Ya, tulisan ini hendak berbicara tentang Rocky yang, selain lagi naik daun, juga sedang hendak dipangkas oleh pihak-pihak yang menganggapnya sebagai The Most Dangerous Philosopher in Nusantara. Delik penistaan agama menjadi guntingnya. Dan dari ranting-ranting Rocky yang sudah menjalar seantero nusantara, mereka menemukan ranting besar dalam bentuk argumen yang pernah ia lontarkan di forum Indonesia Lawyers Club setahun silam. “…Kalau saya pakai definisi bahwa fiksi itu mengaktifkan imajinasi, maka kitab suci itu adalah fiksi. …” demikian pokok argumennya. Dan kini, mereka sedang menyerahkan gunting itu ke tangan hukum untuk segera mengeksekusi Rocky.
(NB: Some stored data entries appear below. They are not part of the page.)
/-- O37. CHAIN CLEAR of a JAMMED chain without a shift (moved no, or the step applied late already) clears the flag, leaves the train as it is and answers OK, no shift applied, new state: IDLE with its interval timer in
RUNNING, STOPPED in HOLD. With moved yes and the flag clear it applies the shift of this request with its grading and hand-offs, counts it, and answers that it did. A chain code or a moved byte above 1 is refused BAD_VALUE, a chain that is not JAMMED NOT_NOW
(the moved byte before the state: assumption log 14), without a working layout too. That zones act in index order at the hand-offs is the model's choice, and that every ECONOMY zone makes its wake test its reading
(assumption logs 23 and 19). -/
def Obligations.ChainClearEndsTheJam : Prop :=
  (∀ (s : State) (c : Chain), s.line.state ≠ .init →
    let code : Byte := BitVec.ofNat 8 (chainCode c)
    (∀ chain moved : Byte, 1 < chain.toNat → Refuses s (.chainClear chain moved) 0x23 .badValue [0]) ∧
    (∀ moved : Byte, 1 < moved.toNat → Refuses s (.chainClear code moved) 0x23 .badValue [1]) ∧
    (∀ moved : Byte, moved.toNat ≤ 1 → (s.seq c).state ≠ .jammed → Refuses s (.chainClear code moved) 0x23 .notNow [])) ∧
  (∀ (s : State) (c : Chain) (l : Layout), s.store.layout = some l → s.line.state ≠ .init →
    let code : Byte := BitVec.ofNat 8 (chainCode c)
    let going := if s.line.state = .running ∨ s.line.state = .runOut then some (l.interval c) else none
    (∀ moved : Byte, moved.toNat ≤ 1 → (s.seq c).state = .jammed → (s.seq c).lateApplied = true ∨ moved = 0 →
      (s.line.state = .running → exec (.chainClear code moved) s =
        .next { s.setSeq c { s.seq c with
            state := .idle, entered := s.clock, stepTimer := none, blockedTimer := none, lateApplied := false,
            intervalTimer := some ((if c = .pre then l.preInterval else l.mainInterval) * 10) } with
          link := s.link.prepared 0x23 .ok [0, 1] }) ∧
      (s.line.state = .hold → exec (.chainClear code moved) s =
        .next { s.setSeq c { s.seq c with
            state := .stopped, entered := s.clock, intervalTimer := none, stepTimer := none, blockedTimer := none,
            lateApplied := false } with
          link := s.link.prepared 0x23 .ok [0, 0] })) ∧
    (∀ moved : Byte, moved.toNat ≤ 1 → (s.seq c).state = .jammed → (s.seq c).lateApplied = true ∨ moved = 0 →
      exec (.chainClear code moved) s = .next { (s.setSeq c { (s.seq c).rested s.clock going with
        lateApplied := false }).settled with link := s.link.prepared 0x23 .ok [0, if going = none then 0 else 1] }) ∧
    (∀ t, ArbiterLaw s → (s.seq c).state = .jammed → (s.seq c).lateApplied = false → Shifted s t l c →
      ∃ u, HandedOff t u c l (!s.buffer.isEmpty) ∧
        exec (.chainClear code 1) s = .next { (u.setSeq c { ((u.seq c).counted s.clock).rested s.clock going with
          lateApplied := false }).settled with link := s.link.prepared 0x23 .ok [1, if going = none then 0 else 1] }) ∧
    ((s.seq c).state = .jammed → (s.seq c).lateApplied = false → s.line.state = .hold →
      ∃ t, exec (.chainClear code 1) s = .next t ∧ t.link = s.link.prepared 0x23 .ok [1, 0] ∧
        (t.seq c).state = .stopped ∧ (t.seq c).shiftCount = (s.seq c).shiftCount + 1 ∧ (t.seq c).lastShift = s.clock ∧
        t.positions c = ((if c = .pre then s.landing.head? else s.buffer.head?) :: s.positions c).dropLast))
Hampir seabad setelah sebuah “teori saintifik” dimeja-hijaukan, saya tidak habis pikir bahwa di penghujung dekade kedua Abad ke-21 ini, kita akan diperhadapkan dengan sebuah fenomena ganjil dan menggelikan serupa: “Nalar,” atau tepatnya seuntai argumen penalaran atau silogisme, hendak dipaksa untuk menjadi terdakwa! Tentu saja, yang hendak dijadikan terdakwa dalam kasus ini adalah Rocky, bukannya nalar yang beroperasi dalam argumennya. Namun, jika Anda mau meluangkan sedikit waktu untuk meluruskan saraf, saya akan segera memperlihatkan bahwa “memolisikan Rocky sama saja dengan memolisikan nalar,” dan jika kasus ini berlanjut sampai ke persidangan, mungkin itu akan menjadi seperti Pengadilan Monyet di atas, yang mana untuk membuktikan Scopes bersalah, pengadilan harus lebih dulu membuktikan bahwa teori Darwin itu salah. Dan itu seharusnya tidak perlu terjadi di ruang pengadilan. Sangat menggelikan untuk membayangkan bahwa untuk menjebloskan Rocky ke dalam penjara, pengadilan yang merupakan institusi nalar harus lebih dulu membuktikan bahwa penalaran yang Rocky lakukan (dan dengan demikian nalar itu sendiri) adalah keliru.
***
Mari kita mulai dengan mengurai argumen Rocky yang dianggap menista agama itu ke dalam bentuk silogisme dasar. Dalam pernyataan lengkap Rocky, argumen “Kalau saya pakai definisi bahwa fiksi itu mengaktifkan imajinasi, maka kitab suci itu adalah fiksi,” diikuti dengan beberapa penjelasan terkait bagaimana sebuah kitab suci (salah contoh yang diambilnya, “babat tanah jawa”) bisa mengaktifkan imajinasi orang, dan ini merupakan pelengkap dari argumennya yang bisa dipertanggungjawabkan baik secara logis maupun etis.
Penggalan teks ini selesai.